HD Suisse
- Country: Switzerland

Programming
- Languages: French, German, Italian, Romansh
- Picture format: 16:9, 720p (HDTV)

Ownership
- Owner: SRG SSR

History
- Launched: 3 December 2007; 18 years ago
- Closed: 31 January 2012; 14 years ago (4 years, 59 days)

= HD suisse =

Defunct Swiss high definition channel

HD suisse is a former Swiss high-definition television channel operated by the public service broadcaster SRG SSR. This was the 8th channel launched by SRG SSR, and the first Swiss television channel available in high definition.

The channel began broadcasting on 3 December 2007, at 20:00 CET.

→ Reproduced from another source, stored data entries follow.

/-- A push on a slice's return stack (R65). -/
def State.pushRet (s : State) (sl : Nat) (a : Addr) : Except Trap State :=
  let v := s.slice sl
  if v.ret.length < retDepth then .ok (s.modSlice sl fun w => { w with ret := a :: w.ret })
  else if retArea ≤ v.retSpill then .error (memTrap .memperm .stack 0 .g (s.retSpillAt sl v.retSpill))
  else match s.spillWrite (s.retSpillAt sl v.retSpill) (bytesOf (((v.ret.getLast?).getD 0).setWidth 64) 8) with
    | .error t => .error t
    | .ok u => .ok (u.modSlice sl fun w => { w with ret := a :: w.ret.dropLast, retSpill := w.retSpill + 1 })

/-! Branches (R53, R54, R56, R58, R347, R349). -/

def pcwrapTrap (v : Int) : Trap := { cause := .pcwrap, einfo := (BitVec.ofInt 57 v).setWidth 64 }

/-- PCWRAP of an address outside the code space (R53). -/
def addrCheck (v : Int) : Option Trap := checkThat (decide (0 ≤ v) && decide (v < 2 ^ 57)) (pcwrapTrap v)

/-- The address at a word offset from the word being issued (R53). -/
def State.relative {w : Nat} (s : State) (off : BitVec w) : Int := (s.pc.toNat : Int) + 8 * off.toInt

/-- One slice resolves a branch: t are the lanes that take it, act its active lanes; a call pushes its return address (R56, R63). -/
def branchSlice (target join : Addr) (ret : Option Addr) (acc : Except Trap State) (p : Nat × BitVec 4 × BitVec 4) :
    Except Trap State :=
  match acc with
  | .error t => .error t
  | .ok u =>
    let sl := p.1
    let taken := p.2.1
    if taken = 0 then .ok u
    else
      let u1 : Except Trap State :=
        if taken = p.2.2 then .ok (u.modSlice sl fun w => { w with pc := target, moved := true })
        else match u.pushDiv sl { prior := p.2.2, phase := false, join := join, taken := taken, target := target } with
          | .error t => .error t
          | .ok v => .ok (v.modSlice sl fun w => { w with active := w.active &&& ~~~taken })
      match u1, ret with
      | .ok v, some a => v.pushRet sl a
      | r, _ => r

/-- The entries that a branch of some slices spills, as addresses and bytes. -/
def State.branchSpills (s : State) (call : Bool) (plan : List (Nat × BitVec 4 × BitVec 4)) : List (Nat × Nat) :=
  plan.flatMap fun p =>
    let v := s.slice p.1
    (if divides p && decide (divDepth ≤ v.div.length) then [(s.divSpillAt p.1 v.divSpill, 16)] else [])
      ++ (if call && p.2.1 != 0 && decide (retDepth ≤ v.ret.length) then [(s.retSpillAt p.1 v.retSpill, 8)] else [])

/-- The effect of a branch that passed its checks. -/
def branchEff (s : State) (m : Mask) (target join : Addr) (ret : Option Addr) : Eff :=
  let plan := s.slicePlan m
  let go : Eff := match plan.foldl (branchSlice target join ret) (.ok s) with
    | .error t => .trap t
    | .ok u => .done u
  match s.branchSpills ret.isSome plan with
  | [] => go
  | l => if l.all fun e => s.stackOpen .store e.1 e.2 then afterResolved s go else .retry

/-- A branch with JOIN 0 may not divide a slice (R54). -/
def joinCheck (s : State) (m : Mask) (join : BitVec 16) : Option Trap :=
  if join = 0 ∧ (s.slicePlan m).any divides then some s.undef else none

/-- BRA (R346, R347). -/
def execBra (h : Hdr) (off : BitVec 26) (join : BitVec 16) (s : State) : Host.Outcome State Fault Refusal :=
  finish s (anyWord s h fun m => whenAny s m
    (guardTrap (firstTrap [joinCheck s m join, addrCheck (s.relative off), addrCheck (s.relative join)])
      (branchEff s m (BitVec.ofInt 57 (s.relative off)) (BitVec.ofInt 57 (s.relative join)) none)))

/-- The checks on a code address taken from a register or a linkage entry (R349, R351). -/
def codeChecks (v : Word) : List (Option Trap) :=
  [checkThat (v.extractLsb' 0 3 == 0) (memTrap .align .load 0 .g v.toNat),
   checkThat (v.extractLsb' 57 7 == 0) { cause := .pcwrap, einfo := (v.setWidth 57).setWidth 64 }]

/-- BRX (R349). -/
def execBrx (h : Hdr) (sr : BitVec 6) (join : BitVec 16) (s : State) : Host.Outcome State Fault Refusal :=
  let a := s.cur.arch
  let v := a.valS sr
  finish s (anyWord s h fun m => whenAny s m
    (guardTrap (firstTrap ([joinCheck s m join, poisonS a sr] ++ codeChecks v ++ [addrCheck (s.relative join)]))
      (branchEff s m (v.setWidth 57) (BitVec.ofInt 57 (s.relative join)) none)))

/-- The return address of a call: the word after its trailer (R350). -/
def State.returnAt (s : State) : Int := (s.pc.toNat : Int) + 16

/-- A call to an address (R63). -/
def callEff (s : State) (m : Mask) (target : Addr) : Eff :=
  branchEff s m target (BitVec.ofInt 57 s.returnAt) (some (BitVec.ofInt 57 s.returnAt))

/-- CALL (R350). A return address of 2^57 raises PCWRAP at the call, in a CALLX too, even where the call divides no slice: the rules name
targets, joins and counters that fall through; the model's choice (log 96). -/
def execCall (h : Hdr) (off : BitVec 26) (s : State) : Host.Outcome State Fault Refusal :=
  finish s (anyWord s h fun m => whenAny s m
    (guardTrap (firstTrap [addrCheck (s.relative off), addrCheck s.returnAt])
      (callEff s m (BitVec.ofInt 57 (s.relative off)))))

/-- CALLX: the word has issued and counts, its linkage entry is asked for, and the call is made when it returns (R83, R351). -/
def execCallx (h : Hdr) (sr : BitVec 6) (s : State) : Host.Outcome State Fault Refusal :=
  let a := s.cur.arch
  let v := a.valS sr
  finish s (anyWord s h fun m => whenAny s m
    (guardTrap (firstTrap [poisonS a sr,
        checkThat (v.extractLsb' 57 7 == 0) (memTrap .memxlate .load 0 .g v.toNat),
        checkThat (v.extractLsb' 0 3 == 0) (memTrap .align .load 0 .g v.toNat),
        addrCheck s.returnAt])
      (.final (s.countWord.holdCand (.linkage m s.cur.seq v)))))

/-- Whether a linkage entry may be read as the slots of its links stand, with its walk and its acquire; a full L1 makes room first (R139,
R287). -/
def State.linkageOpen (s : State) (a : Word) : Bool :=
  s.walksOpen s.curCore s.curPart [a.toNat] && s.scopeOpen .dev && (match translate s s.curCore s.curPart s.privd .load a.toNat with
    | .error _ => true
    | .ok t => s.travels .g [t.1] && (t.2.1 || s.l1Ready s.curCore t.1))

/-- A CALLX with its entry's address: the read at DEVICE scope with its acquire, the checks on the entry, the call (R351). -/
def linkageEff (s : State) (m : Mask) (a : Word) : Eff :=
  if !s.linkageOpen a then .retry else
  match translate s s.curCore s.curPart s.privd .load a.toNat with
  | .error c => .trap (memTrap c .load 0 .g a.toNat)
  | .ok t =>
    guardTrap (valveFault s .g .load 0 a 8)
      (let r := ((s.countWalk s.curCore s.curPart a.toNat).cacheXlate s.curCore t.2.2).readAt .g t.2.1 .dev t.1 8
       let v : Word := ofBytes 64 r.2.1
       guardTrap (firstTrap ([checkThat (!r.2.2) (poisonTrap 0xFFFFFFFF 5 0)] ++ codeChecks v))
         (callEff (r.1.scopeAcquire .dev) m (v.setWidth 57)))

/-- The location of a linkage entry; its place, where its translation gives one, tells the older stores through another mapping of its page
(R176, R351). -/
def State.linkagePiece (s : State) (a : Word) : Piece :=
  { addr := a, n := 8,
    place := match translate s s.curCore s.curPart s.privd .load a.toNat with
      | .error _ => 0
      | .ok t => t.1 }

/-- LINKAGE_RETURN: the entry that a CALLX of the group reads returns, after the group's older accesses; a CALLX that now traps is not
counted (R83, R351). -/
def execLinkageReturn (core slot : Nat) (s : State) : Host.Outcome State Fault Refusal :=
  let g := (s.at_ core slot 0).cur
  event s ((g.arch.cands.findSome? fun c => match c.hold with
      | .linkage m q a => some (c, m, q, a)
      | _ => none).bind fun (c, m, q, a) =>
    let s1 := s.at_ core slot ((bitsOf c.slices).headD 0)
    let older := g.aq.filter fun x => x.seq < q && !x.done
    let free := older.all fun x =>
      !x.isFence && !((x.who &&& c.slices != 0) && x.acquires) && !x.meets .g [s1.linkagePiece a]
    if g.unresolved || !free then none
    else
      let s2 := (s1.modCand fun d => { d with hold := .none }).uncountWord
      match linkageEff s2 m a with
      | .retry => none
      | e => some (settleEff s2 e))

/-! Returns and ends (R64, R73, R353, R390). -/

/-- Lanes of slices exit (R73). -/
def State.exitLanes (s : State) (m : Mask) : State :=
  (s.slicePlan m).foldl (fun (u : State) p => u.modSlice p.1 fun w =>
    { w with exited := w.exited ||| p.2.1, active := w.active &&& ~~~p.2.1 }) s

/-- A word after which lanes have exited: the group or the stream may have ended, once its older memory words have passed their checks
(R250, R274). END is a switch point however it ends (R48). -/
def exitEff (s s1 : State) (m : Mask) (switch : Bool) : Eff :=
  match s.agent with
  | .stream k => if m = 0 then .done s1 else afterResolved s (.final (s1.retire.modStream k fun v => { v with state := 0, hold := .none }))
  | .group _ _ _ =>
    if s1.allExited then afterResolved s (.final ((s1.modCur fun g => { g with endPc := s.pc }).retire.endGroup.switchPoint))
    else if switch then .switch s1 .none else .done s1

/-- END (R353). -/
def execEnd (h : Hdr) (s : State) : Host.Outcome State Fault Refusal :=
  finish s (anyWord s h fun m => exitEff s (s.exitLanes m) m true)

/-- The newest entry of a slice's return spill, read back (R65). -/
def State.readRet (s : State) (sl : Nat) : Except Trap (State × Addr) :=
  match s.spillRead (s.retSpillAt sl ((s.slice sl).retSpill - 1)) 8 with
  | .error t => .error t
  | .ok r => .ok (r.1, (ofBytes 64 r.2 : Word).setWidth 57)
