/-- RUN_BUFFER_EVICTION: a core drops the text of a run at a time of its own; a run that is fetched and not started is fetched again
(R290). -/
def execRunBufferEviction (core : Nat) (start : Addr) (s : State) : Host.Outcome State Fault Refusal :=
  event s (if (s.core core).text.any fun t => t.start = start then
      some (s.modCore core fun c => { c with text := c.text.filter fun t => t.start != start })
    else none)

/-! Run-start tests of a candidate (R56, R58, R59, R66). -/

/-- The candidate of slices that share a counter: those of `l` with slice values. -/
def partOf (l : List (Nat × Slice × Option Trap)) (pc : Addr) : List (Nat × Slice × Option Trap) := l.filter fun p => p.2.1.pc = pc

/-- Two candidates that merge at a run start: the ready time is that of the longest-ready part (R59). -/
def mergeReady (x y : Option Nat) : Option Nat :=
  match x, y with
  | some a, some b => some (min a b)
  | some a, none => some a
  | none, y => y

/-- Whether a candidate stands at a run start, its tests made, not held. -/
def Cand.standing (c : Cand) : Bool := c.settled && !c.started && c.hold == .none

/-- A candidate joins one that stands at the same counter; those that a handler holds apart do not merge (R59, R60). One that is held at a
REGANG there is not joined by a candidate that comes with all the slices named, and so passes without it: R59 could be read to merge them;
the model's choice (log 102). -/
def joinCand (g : Group) (pcOf : Cand → Addr) (cands : List Cand) (c : Cand) : List Cand :=
  let apart (d : Cand) : Bool := match g.handler with
    | some h => (c.slices &&& h.slices = 0) != (d.slices &&& h.slices = 0)
    | none => false
  let same (d : Cand) : Bool := c.standing && d.standing && pcOf d == pcOf c && !apart d
  match cands.find? same with
  | some d => (cands.filter fun x => x != d) ++
      [{ d with slices := d.slices ||| c.slices, run := if d.run.isSome then d.run else c.run, readyAt := mergeReady d.readyAt c.readyAt }]
  | none => cands ++ [c]

/-- Whether a slice needs a return entry read back that no RET has read. -/
def Slice.needsRet (v : Slice) : Bool := v.ret.isEmpty && v.retSpill != 0 && v.retIn.isNone

/-- The fault of a fill that slices of a candidate need, if its place cannot be read (R57). -/
def State.fillFault (s : State) (slices : BitVec 8) : Option Trap :=
  (bitsOf slices).findSome? fun sl =>
    let v := s.slice sl
    let check (a n : Nat) : Option Trap := match stackPlaces s .load a n with
      | .error t => some t
      | .ok _ => none
    firstTrap [if v.div.isEmpty && v.divSpill != 0 then check (s.divSpillAt sl (v.divSpill - 1)) 16 else none,
      if v.needsRet then check (s.retSpillAt sl (v.retSpill - 1)) 8 else none]

/-- Whether the walks for the entries that slices of the current candidate have spilled may be made now (R287). -/
def State.fillsOpen (s : State) : Bool :=
  s.walksOpen s.curCore s.curPart ((bitsOf s.curCand.slices).flatMap fun sl =>
    let v := s.slice sl
    (if v.divSpill != 0 then [s.divSpillAt sl (v.divSpill - 1)] else []) ++ (if v.needsRet then [s.retSpillAt sl (v.retSpill - 1)] else []))

/-- Whether the run-start tests of a slice have set its counter to a body start, or closed its last loop: from its loops before and after
them. A loop that closed after starting again has an empty body (R66, R360). -/
def tripOver (old new : List LoopEntry) : Bool :=
  let key (l : LoopEntry) : BitVec 6 × Nat := (l.id, l.trips)
  let gone := old.take (old.length - new.length)
  (new.isEmpty && !old.isEmpty) || (old.drop gone.length).map key != new.map key
    || gone.any fun l => l.start == l.stop && decide (l.trips + 1 < l.limit)

/-- The slices whose trip has ended fetch afresh (R360). -/
def State.endTrips (s : State) (sls : List Nat) : State :=
  match s.agent with
  | .stream _ => s
  | .group n k _ =>
    if (s.core n).text.any fun t => t.keepers.isSome then
      let drop (t : TextBuf) : TextBuf := { t with keepers := t.keepers.map fun l => l.filter fun i => !(sls.map (8 * k + ·)).contains i }
      s.modCore n fun c => { c with text := (c.text.map drop).filter fun t => t.keepers != some [] }
    else s

/-- The slices of the current candidate with what their run-start tests make of them. -/
def State.settledSlices (s : State) : List (Nat × Slice × Option Trap) :=
  let a := s.cur.arch
  (bitsOf s.curCand.slices).map fun sl => (sl, settleSlice settleFuel (fun p => sliceBits (a.getP p) sl) (a.slice sl))

/-- Whether the run-start tests leave every slice of the current candidate as it is. -/
def State.settlesPlainly (s : State) : Bool :=
  s.settledSlices.all fun p => p.2.2.isNone && p.2.1 == s.slice p.1 && !p.2.1.needsFill

/-- The run-start tests of the current candidate: its slices settle, part by their counters, and merge with what stands there; a loop
end that finds its maximum, and a fill that cannot be made, trap. R57 takes the fault of a fill at the word that caused it: a RET has read
what it needs itself; for a fill that a pop at a run start needs, it is the run start, with the slice's new counter as EPC; the model's
choice (log 97). -/
def State.settleCand (s : State) : State :=
  let c := s.curCand
  let a := s.cur.arch
  let res := s.settledSlices
  let live := res.filter fun p => p.2.1.exited != 0xF
  let pcs := (live.map fun p => p.2.1.pc).eraseDups
  let part (pc : Addr) : Cand :=
    let l := partOf live pc
    let fill := l.any fun p => p.2.1.needsFill
    let bad := l.any fun p => p.2.2.isSome
    { slices := maskOf 8 (l.map (·.1)), settled := !bad && !fill, hold := if fill then .fill else .none, readyAt := c.readyAt }
  let s1 := s.modArch fun b =>
    let b := res.foldl (fun (x : Arch) p => x.setSlice p.1 p.2.1) b
    let pcOf (d : Cand) : Addr := (b.slice d.low).pc
    { b with cands := (pcs.map part).foldl (joinCand s.cur pcOf) (b.cands.filter fun d => !d.has s.curLow) }
  let ended := res.filterMap fun p =>
    if tripOver (a.slice p.1).loops p.2.1.loops then some p.1 else none
  let met := s1.cur.arch.cands.filter fun d => d.slices &&& c.slices != 0 && d.slices &&& ~~~c.slices != 0
  let s2 := (met.foldl (fun (u : State) d => u.orderJoined d.slices) s1).endTrips ended
  let trapped := live.findSome? fun p => p.2.2.map fun t => (p.1, p.2.1.pc, t)
  match trapped with
  | some (sl, pc, t) => takeTrapAt (s2.at_ s.curCore s.curSlot ((s2.cur.arch.cand sl).low)) pc t 0
  | none =>
    match s2.cur.arch.cands.findSome? fun d =>
        if d.hold == .fill then (s2.fillFault d.slices).map fun t => (d, t) else none with
    | some (d, t) =>
      let s3 := s2.at_ s.curCore s.curSlot d.low
      takeTrapAt (s3.modCand fun x => { x with hold := .none }) s3.candPc t 0
    | none => s2

/-- SPILL_FILL_RETURN: the entry that a slice's stack waits for returns (R57, R65, R390). -/
def execSpillFillReturn (core slot slice : Nat) (s : State) : Host.Outcome State Fault Refusal :=
  let s0 := s.at_ core slot slice
  let c := s0.curCand
  let s1 := s.at_ core slot c.low
  let v := s1.slice slice
  event s (if !c.has slice || c.hold != .fill || !v.needsFill then none else
    let ret := !(v.div.isEmpty && v.divSpill != 0)
    let more (s2 : State) : State :=
      if (bitsOf c.slices).any fun sl => (s2.slice sl).needsFill then s2 else s2.modCand fun d => { d with hold := .none }
    let landed (u : State) (a : Addr) : State := u.modSlice slice fun w => { w with ret := [a], retSpill := w.retSpill - 1, retIn := none }
    if let (true, some a) := (ret, v.retIn) then some (more (landed s1 a)) else
    let at_ := if ret then s1.retSpillAt slice (v.retSpill - 1) else s1.divSpillAt slice (v.divSpill - 1)
    if !s1.stackOpen .load at_ (if ret then 8 else 16) then none else
    match s1.spillRead at_ (if ret then 8 else 16) with
    | .error t => some (takeTrapAt (s1.modCand fun d => { d with hold := .none }) s1.candPc t 0)
    | .ok r =>
      some (more (if ret then landed r.1 ((ofBytes 64 r.2 : Word).setWidth 57)
        else r.1.modSlice slice fun w => { w with div := [divOfImage (ofBytes 128 r.2)], divSpill := w.divSpill - 1 })))

/-! Readiness (R34, R152, R153, R195, R206, R311, R448). -/

/-- A counter of the current group. -/
def State.count (s : State) (p : Path) : Nat := s.counter s.curCore s.cur p

/-- Limits of a wait on a set of paths. -/
def State.within (s : State) (lims : List (Path × Nat)) : Bool := lims.all fun p => s.count p.1 ≤ p.2

/-- The limits that a WAIT or WAITP names; MWAIT names its batch. -/
def State.waitLimits (s : State) (i : Instr) : List (Path × Nat) :=
  match i with
  | .wait _ ld st cp sg mx => [(.ld, ld.toNat), (.st, st.toNat), (.cp, cp.toNat), (.sg, sg.toNat), (.mx, mx.toNat)]
  | .waitp _ p sk => [(p, min (s.cur.arch.valS sk).toNat 255)]
  | _ => []

/-- The context that the current group leases and has not given up (R196). -/
def State.leased (s : State) : Option Nat :=
  s.cur.lease.bind fun x => if (s.ctx s.curCore x).freed then none else some x

/-- The open batch of the group's context that an MWAIT names (R206, R378). -/
def State.namedBatch (s : State) (sk : BitVec 6) : Option Batch :=
  let n : BitVec 32 := (s.cur.arch.valS sk).setWidth 32
  s.cur.lease.bind fun x => (s.ctx s.curCore x).batches.reverse.find? fun b => b.num = n

/-- A lease context that nothing holds or has reserved. -/
def Core.freeCtx (c : Core) : Option Nat :=
  (List.range 4).find? fun x => (c.ctx x).holder.isNone && (c.ctx x).reserved.isNone

/-- Whether the current slot has a context reserved for a run that begins with MLEASE (R195). -/
def State.holdsReservation (s : State) : Bool :=
  (List.range 4).any fun x => (s.ctx s.curCore x).reserved == some s.curSlot

/-- Whether a context has been given up and not released yet. -/
def Core.ctxPending (c : Core) : Bool := (List.range 4).any fun x => (c.ctx x).holder.isSome && (c.ctx x).freed

/-- Whether the first word of a run lets it start (R34): waits are satisfied, an MLEASE finds a context. A switch of R48 comes before
any of these tests. -/
def State.firstOk (s : State) (w : Word) : Bool :=
  let first := s.det && !s.curCand.switched
  let a := s.cur.arch
  match instrOf w with
  | .wait h ld st cp sg mx => first || !plainGuard h || s.within (s.waitLimits (.wait h ld st cp sg mx))
  | .waitp h p sk => first || !plainGuard h || (poisonS a sk).isSome || s.within (s.waitLimits (.waitp h p sk))
  | .mwait h sk =>
    first || badGuard h || s.leased.isNone || s.execMask h = 0 || (poisonS a sk).isSome || (s.namedBatch sk).isNone
  | .mlease .. =>
    s.inStream || first || (if s.det then !(s.core s.curCore).ctxPending
      else s.holdsReservation || ((s.core s.curCore).freeCtx).isSome)
  | _ => true

/-- Whether a word is an MLEASE. -/
def isMlease (w : Word) : Bool :=
  match instrOf w with
  | .mlease .. => true
  | _ => false

/-- Whether a first word is one that is tested before it issues, in a run that has started too: a wait, or an MLEASE that a TRET goes back
to (R34, R195). -/
def isWait (w : Word) : Bool :=
  match instrOf w with
  | .wait .. | .waitp .. | .mwait .. | .mlease .. => true
  | _ => false

/-- Entries of the core's command buffer in use: those of commands that have not completed, been cancelled or faulted (R152). -/
def State.commandsInUse (s : State) (n : Nat) : Nat :=
  sumOf ((List.range 64).map fun k => ((s.group n k).cmds.filter fun c => c.state == .queued || c.state == .running).length) + (s.core n).lut.queue.length

/-- The room that a run needs before it starts (R152). -/
def State.roomFor (s : State) (r : Run) : Bool :=
  let is := r.words.map instrOf
  let n := s.curCore
  let paths := [Path.ld, .st, .cp, .sg, .mx].all fun p =>
    s.count p + (is.filter fun i => raises i == some p).length ≤ 255
  let valve := (s.core n).valveRoom (sumOf (is.map valveNeed))
  let cmds := sumOf (is.map commandNeed)
  let ops := sumOf (is.map queueNeed)
  let leases := (r.words.head?).any isMlease
  let queue := match s.cur.lease with
    | some x => ops = 0 || leases || (s.ctx n x).ops.length + ops ≤ 32 || (s.ctx n x).batches.isEmpty
    | none => true
  if s.inStream then paths
  else paths && valve && (cmds = 0 || s.commandsInUse n + cmds ≤ 32) && queue

/-- Registers that a word reads, as export codes, but those that an index register of a list moves (R311). -/
def readCodes (a : Arch) (moved : List (BitVec 2)) (i : Instr) : List Nat :=
  ((readSpans i).flatMap fun p =>
    if p.1.isTemp || moved.contains p.1.idx then [] else (List.range p.2).map fun j => exportVec (effReg a p.1 + j))
  ++ (match feedsOf i with
    | some f => if moved.contains f.fix then [] else (feedRegs a f).map exportVec
    | none => [])
  ++ (scalReads i).map fun r => exportScal r.toNat

/-- Whether words read none of some registers, with the index registers as the run's own SMOVs leave them: one whose new value the run has
still to compute is `moved`, and its operands are tested when their word issues (R34, R311, log 112). -/
def readsNone (p : List Nat) (a : Arch) (moved : List (BitVec 2)) (set : List (BitVec 6)) (ws : List Word) : Bool :=
  match ws with
  | [] => true
  | w :: r =>
    let i := instrOf w
    (readCodes a moved i).all (fun c => !p.contains c) && (match i with
      | .smov h (.sx x y) =>
        if plainGuard h && !set.contains y then readsNone p (a.setX x ((a.valS y).setWidth 8)) (moved.filter (· != x)) set r
        else readsNone p a (x :: moved) set r
      | _ => readsNone p a moved (set ++ scalWrites i) r)

/-- Whether what is left of a run reads no register that is still pending (R34, R311). -/
def State.exportsOk (s : State) (r : Run) : Bool :=
  let p := s.stillPending
  p.isEmpty || readsNone p s.cur.arch [] [] (r.words.drop r.pos)

/-- The slices of the candidates held at the same word as the current one (R60). -/
def State.heldHere (s : State) : BitVec 8 :=
  let here := s.pc
  s.cur.arch.cands.foldl (fun m c =>
    let at_ := (c.run.map fun r => r.addrOf r.pos) == some here
    match s.curCand.hold, c.hold with
    | .regang _, .regang _ => if at_ then m ||| c.slices else m
    | .convergent _, .convergent _ => if at_ then m ||| c.slices else m
    | _, _ => m) s.curCand.slices

/-- Whether what holds the current candidate lets it go on (R60, R61, R68). -/
def State.holdOver (s : State) : Bool :=
  match s.curCand.hold with
  | .none | .suspended => true
  | .valve _ _ _ => !s.conflictStands s.curCand.hold
  | .regang m => m &&& s.cur.arch.liveSlices &&& ~~~s.heldHere = 0
  | .convergent m => slicesWith (m &&& ~~~s.cur.arch.exitedMask) &&& ~~~s.heldHere = 0
  | .barrier _ _ | .cbar _ | .fill | .linkage _ _ _ | .parked | .mlease => false

/-- Whether nothing but the rotation of a deterministic core keeps the current candidate from issuing (R34). -/
def State.poised (s : State) : Bool :=
  let c := s.curCand
  match c.run with
  | none => false
  | some r =>
    let w := (r.words ++ [r.trailer]).getD r.pos 0
    s.mayRun && c.settled && s.holdOver
      && (r.pos != 0 || (if c.started && !isWait w then true else s.firstOk w))
      && (c.started || s.roomFor r) && s.exportsOk r

/-- Whether the current candidate is ready (R34, R47). -/
def State.ready (s : State) : Bool := s.poised && s.inTurn

/-! The choice of a port (R37, R47, R62). -/

/-- Those of a list for which a measure is least. -/
def keepBest {α : Type} (f : α → Nat) (l : List α) : List α :=
  match minBy f l with
  | some b => l.filter fun x => f x = f b
  | none => []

Programming came from the four TV networks operated by SRG SSR (Schweizer Fernsehen, Télévision Suisse Romande, Radiotelevisione svizzera di lingua italiana and Radio Television Rumantscha), plus music concerts and documentaries (produced by National Geographic Channel).

The channel broadcast in all four national languages of Switzerland: German, French, Italian and Romansh.

HD suisse was closed on 31 January 2012, in preparations to launch HD versions of SRG SSR's channels; SRF 1, SRF zwei, RTS Un, RTS Deux, RSI La 1 and RSI La 2 on 29 February 2012.